Rom wurde erst unter Octavian, der Kleopatra und Marc Anton schließlich besiegte, zu der goldenen Stadt des Altertums. Octavian benannte sich in Kaiser Augustus um, engagierte ägyptische Architekten und Handwerker. Und finanzierte den Bauboom mit ägyptischem Gold.

Jute statt Schlange

Stacy Schiff befasst sich auch eingehend mit Kleopatras Selbstmord. In Gemälden über die Jahrhunderte wird es so dargestellt, dass sie sich von Schlangen beißen ließ. Die Autorin ist skeptisch:

"Warum hätte sie sich auf eine Schlange verlassen sollen? Sie wusste, dass sie schnell und präzise handeln musste. Das ergibt für mich keinen Sinn. Zudem kannte sie sich mit Giften aus. Viele Ptolemäer haben in der Vergangenheit Gift verwendet. Sie kannte sicher viele Möglichkeiten, wie sie sich umbringen konnte. Und dann muss man noch ihre Dienerinnen bedenken. Auch diese starben. All das einer Schlange zu überlassen, erscheint mir nicht so strategisch, wie Kleopatra üblicherweise handelte."

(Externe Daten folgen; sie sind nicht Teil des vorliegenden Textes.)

-- ==== Sys2Proof/Machine/SgdColor.lean ====
section
/-! DEFINITION. The colour sub-decoder (43_sgd_color.md): its three run instructions, the illegal flag, and the two
delta words, each an instruction of the context inside a `C_DELTA` run. -/

namespace Sys2Proof.Machine

/-- One colour slot of the registers `b`, `g`, `r`, with one slot less to go. -/
def colorSlot (s : State) : Flow :=
  (put3 s).andThen fun t => .cont { t with nSgd := t.nSgd - 1 }

/-- `repeat n times: put3(b, g, r)` (R191). -/
def colorRun : Nat → State → Flow
  | 0, s => .cont s
  | n + 1, s => (colorSlot s).andThen (colorRun n)

/-- One literal triple: B, G, R are fetched in that order, then written (R194). -/
def literalTriple (s : State) : Flow :=
  fetchByte s fun v s => fetchByte { s with b := v } fun v s => fetchByte { s with g := v } fun v s =>
    colorSlot { s with r := v }

/-- `repeat n times` of a literal triple (R194). -/
def colorLits : Nat → State → Flow
  | 0, s => .cont s
  | n + 1, s => (literalTriple s).andThen (colorLits n)

/-- `C_LIT (b,g,r) ...` (R194): `n = f`, no plus 1; `f = 0x00` does nothing. -/
def execCLit (len : BitVec 6) (s : State) : Answer :=
  (colorLits len.toNat { s with nSgd := len.toNat }).answer

/-- `C_REP n, (b,g,r)` (R191). -/
def execCRep (len : BitVec 6) (vb vg vr : Byte) (s : State) : Answer :=
  (colorRun (repCount len) { s with nSgd := repCount len, b := vb, g := vg, r := vr }).answer

/-- `C_DELTA` (R188) up to its first delta word: without a previous slot `DeltaNoBase` at the flag's offset, else the
base is read once and the position is inside the run. -/
def execCDelta (len : BitVec 6) (s : State) : Answer :=
  if s.op < sgdSlot then .next (raise .deltaNoBase (s.ip - 1) { s with nSgd := len.toNat })
  else if s.outSize.toNat ≤ s.op - sgdSlot + 2 then .fault .noOutputByte
  else .next { loadBase { s with nSgd := len.toNat } with ctx := .sgdD }

/-- The illegal flag (R192): `CorruptData` at the flag's offset. The low bits are not looked at. -/
def execCIllegal (_low : BitVec 6) (s : State) : Answer := .next (raise .corruptData (s.ip - 1) s)

/-- `D_ADD` (R189) as a step of a `C_DELTA` run (R188). -/
def execDAdd (dR dG dB : BitVec 5) (s : State) : Answer :=
  (colorSlot { s with b := addField s.b dB, g := addField s.g dG, r := addField s.r dR }).answer

/-- `D_SM` (R190) as a step of a `C_DELTA` run (R188). -/
def execDSm (sR : Bool) (mR : BitVec 4) (sG : Bool) (mG : BitVec 4) (sB : Bool) (mB : BitVec 4) (s : State) : Answer :=
  (colorSlot { s with b := smField s.b sB mB, g := smField s.g sG mG, r := smField s.r sR mR }).answer

end Sys2Proof.Machine
end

Eine Biografie über eine Figur des Altertums zu schreiben ist zwangsläufig mit Frustration verbunden, denn viele Fragen tauchen auf. Doch Antworten darauf wird es nie geben. Wie zum Beispiel die Frage nach Kleopatras spektakulärer Selbstinszenierung als Göttin. War das nur für das ägyptische Volk bestimmt? Oder hielt sie sich selbst für göttlich? Eine der Fragen ist auch: Was machte Kleopatra so unwiderstehlich? Denn schön, wie Elizabeth Taylor, war sie ja nicht.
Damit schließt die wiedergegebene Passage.